Someone asked me last night what I liked and didn't like about my phone, as she's in the market for a smartphone. I have an iPhone 4s, which is sort of irrelevant to my train of thought here, but anyway. I love that I always have a camera on hand now, and so many moments that I would usually miss because I feel weird carrying around a real camera are easily captured. I love that I can quickly and easily share cute videos or pictures with my family via text or email. I love that I now have GPS even if my car doesn't. I love that I can check the weather forecast from beneath the jumble of my blankets without even fully opening my eyes. (I admit though that I sometimes remind myself of Phoebe from Friends, the one where she walks into the apartment and asks, "Hey, can we turn on the TV? I think it's raining outside.") I love that I can access all my favorite blogs and shopping and to do lists and schedule with a few taps. I love streaming Netflix on my laptop, which in combination with my DVR totally makes up for our lack of cable tv, because it saves me from flipping through the channels to relax and lets me watch what I want, when I want.
But.....I feel like it often overtakes my life. I despise looking up from my phone, and seeing my husband totally absorbed in his as well, both of us completely tuning out the room, and each other.
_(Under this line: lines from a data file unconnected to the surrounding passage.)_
-- ==== Sys2Proof/Laws/State.lean ====
section
/-! SUPPORT. What each update of the state leaves alone and what it writes, one lemma per field and update, so that
no later proof unfolds an update. -/

namespace Sys2Proof.Machine

/-! ### refuse -/

@[simp] theorem State.refuse_resetDone (s : State) (x : RefusalReason) : (s.refuse x).resetDone = s.resetDone := by unfold State.refuse; split <;> rfl
@[simp] theorem State.refuse_initialised (s : State) (x : RefusalReason) : (s.refuse x).initialised = s.initialised := by unfold State.refuse; split <;> rfl
@[simp] theorem State.refuse_mode (s : State) (x : RefusalReason) : (s.refuse x).mode = s.mode := by unfold State.refuse; split <;> rfl
@[simp] theorem State.refuse_txBusy (s : State) (x : RefusalReason) : (s.refuse x).txBusy = s.txBusy := by unfold State.refuse; split <;> rfl
@[simp] theorem State.refuse_disp (s : State) (x : RefusalReason) : (s.refuse x).disp = s.disp := by unfold State.refuse; split <;> rfl
@[simp] theorem State.refuse_edgePending (s : State) (x : RefusalReason) : (s.refuse x).edgePending = s.edgePending := by unfold State.refuse; split <;> rfl
@[simp] theorem State.refuse_lineLast (s : State) (x : RefusalReason) : (s.refuse x).lineLast = s.lineLast := by unfold State.refuse; split <;> rfl
@[simp] theorem State.refuse_lock (s : State) (x : RefusalReason) : (s.refuse x).lock = s.lock := by unfold State.refuse; split <;> rfl
@[simp] theorem State.refuse_flagsSnap (s : State) (x : RefusalReason) : (s.refuse x).flagsSnap = s.flagsSnap := by unfold State.refuse; split <;> rfl
@[simp] theorem State.refuse_run (s : State) (x : RefusalReason) : (s.refuse x).run = s.run := by unfold State.refuse; split <;> rfl
@[simp] theorem State.refuse_cs (s : State) (x : RefusalReason) : (s.refuse x).cs = s.cs := by unfold State.refuse; split <;> rfl
@[simp] theorem State.refuse_resetLine (s : State) (x : RefusalReason) : (s.refuse x).resetLine = s.resetLine := by unfold State.refuse; split <;> rfl
@[simp] theorem State.refuse_busTrace (s : State) (x : RefusalReason) : (s.refuse x).busTrace = s.busTrace := by unfold State.refuse; split <;> rfl
@[simp] theorem State.refuse_events (s : State) (x : RefusalReason) : (s.refuse x).events = s.events := by unfold State.refuse; split <;> rfl
@[simp] theorem State.refuse_chip (s : State) (x : RefusalReason) : (s.refuse x).chip = s.chip := by unfold State.refuse; split <;> rfl
@[simp] theorem State.refuse_port (s : State) (x : RefusalReason) : (s.refuse x).port = s.port := by unfold State.refuse; split <;> rfl
@[simp] theorem State.refuse_results (s : State) (x : RefusalReason) : (s.refuse x).results = s.results := by unfold State.refuse; split <;> rfl
@[simp] theorem State.refuse_schedule (s : State) (x : RefusalReason) : (s.refuse x).schedule = s.schedule := by unfold State.refuse; split <;> rfl
@[simp] theorem State.refuse_tick (s : State) (x : RefusalReason) : (s.refuse x).tick = s.tick := by unfold State.refuse; split <;> rfl
@[simp] theorem State.refuse_bus (s : State) (x : RefusalReason) : (s.refuse x).bus = s.bus := by unfold State.refuse; split <;> rfl

/-! ### edgeSample -/

@[simp] theorem State.edgeSample_resetDone (s : State) : (s.edgeSample).resetDone = s.resetDone := rfl
@[simp] theorem State.edgeSample_initialised (s : State) : (s.edgeSample).initialised = s.initialised := rfl
@[simp] theorem State.edgeSample_mode (s : State) : (s.edgeSample).mode = s.mode := rfl
@[simp] theorem State.edgeSample_txBusy (s : State) : (s.edgeSample).txBusy = s.txBusy := rfl
@[simp] theorem State.edgeSample_disp (s : State) : (s.edgeSample).disp = s.disp := rfl
@[simp] theorem State.edgeSample_lock (s : State) : (s.edgeSample).lock = s.lock := rfl
@[simp] theorem State.edgeSample_flagsSnap (s : State) : (s.edgeSample).flagsSnap = s.flagsSnap := rfl
@[simp] theorem State.edgeSample_run (s : State) : (s.edgeSample).run = s.run := rfl
@[simp] theorem State.edgeSample_cs (s : State) : (s.edgeSample).cs = s.cs := rfl
@[simp] theorem State.edgeSample_resetLine (s : State) : (s.edgeSample).resetLine = s.resetLine := rfl
@[simp] theorem State.edgeSample_busTrace (s : State) : (s.edgeSample).busTrace = s.busTrace := rfl
@[simp] theorem State.edgeSample_events (s : State) : (s.edgeSample).events = s.events := rfl
@[simp] theorem State.edgeSample_refused (s : State) : (s.edgeSample).refused = s.refused := rfl
@[simp] theorem State.edgeSample_chip (s : State) : (s.edgeSample).chip = s.chip := rfl
@[simp] theorem State.edgeSample_port (s : State) : (s.edgeSample).port = s.port := rfl
@[simp] theorem State.edgeSample_results (s : State) : (s.edgeSample).results = s.results := rfl
@[simp] theorem State.edgeSample_schedule (s : State) : (s.edgeSample).schedule = s.schedule := rfl
@[simp] theorem State.edgeSample_tick (s : State) : (s.edgeSample).tick = s.tick := rfl
@[simp] theorem State.edgeSample_bus (s : State) : (s.edgeSample).bus = s.bus := rfl

/-! ### emit -/

@[simp] theorem State.emit_resetDone (s : State) (x : Event) : (s.emit x).resetDone = s.resetDone := rfl
@[simp] theorem State.emit_initialised (s : State) (x : Event) : (s.emit x).initialised = s.initialised := rfl
@[simp] theorem State.emit_mode (s : State) (x : Event) : (s.emit x).mode = s.mode := rfl
@[simp] theorem State.emit_txBusy (s : State) (x : Event) : (s.emit x).txBusy = s.txBusy := rfl
@[simp] theorem State.emit_disp (s : State) (x : Event) : (s.emit x).disp = s.disp := rfl
@[simp] theorem State.emit_edgePending (s : State) (x : Event) : (s.emit x).edgePending = s.edgePending := rfl
@[simp] theorem State.emit_lineLast (s : State) (x : Event) : (s.emit x).lineLast = s.lineLast := rfl
@[simp] theorem State.emit_lock (s : State) (x : Event) : (s.emit x).lock = s.lock := rfl
@[simp] theorem State.emit_flagsSnap (s : State) (x : Event) : (s.emit x).flagsSnap = s.flagsSnap := rfl
@[simp] theorem State.emit_run (s : State) (x : Event) : (s.emit x).run = s.run := rfl
@[simp] theorem State.emit_cs (s : State) (x : Event) : (s.emit x).cs = s.cs := rfl
@[simp] theorem State.emit_resetLine (s : State) (x : Event) : (s.emit x).resetLine = s.resetLine := rfl
@[simp] theorem State.emit_busTrace (s : State) (x : Event) : (s.emit x).busTrace = s.busTrace := rfl
@[simp] theorem State.emit_refused (s : State) (x : Event) : (s.emit x).refused = s.refused := rfl
@[simp] theorem State.emit_chip (s : State) (x : Event) : (s.emit x).chip = s.chip := rfl
@[simp] theorem State.emit_port (s : State) (x : Event) : (s.emit x).port = s.port := rfl
@[simp] theorem State.emit_results (s : State) (x : Event) : (s.emit x).results = s.results := rfl
@[simp] theorem State.emit_schedule (s : State) (x : Event) : (s.emit x).schedule = s.schedule := rfl
@[simp] theorem State.emit_tick (s : State) (x : Event) : (s.emit x).tick = s.tick := rfl
@[simp] theorem State.emit_bus (s : State) (x : Event) : (s.emit x).bus = s.bus := rfl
I love pulling the laptop into bed so that I can knit and watch Real Housewives of whatever before I go to sleep while simultaneously referencing my pattern online.....but I also hate realizing that my husband is downstairs watching tv and working on his laptop far too late into the night at the same time.
I like that everything is all neatly bundled into my smartphone, but every time I think of taking a technology free weekend I have so many, well what about this questions. Like, well I would turn it all off but then it's also kind of our home phone so what if someone needs me? Or what if I ONLY use it to take and send that daily photo? (And if I pre-schedule a daily email does that even achieve the purpose of unplugging? Or is that cheating?) Or what if I'm knitting and I haven't printed out my pattern, can I fire it up to check on it then? And what if my husband implodes from not being able to do his fantasy sports or whatever it is that he's over there pecking away at? Doesn't the very fact that I have so much heartburn over the mere suggestion of 48 phone/laptop/tb free hours - EVEN when I'm just proposing it TO MYSELF - say that this is sort of a problem?
I'm not sure if I have a point here.....this is just a stream of consciousness that I felt the need to document. Electronically......(is this irony?)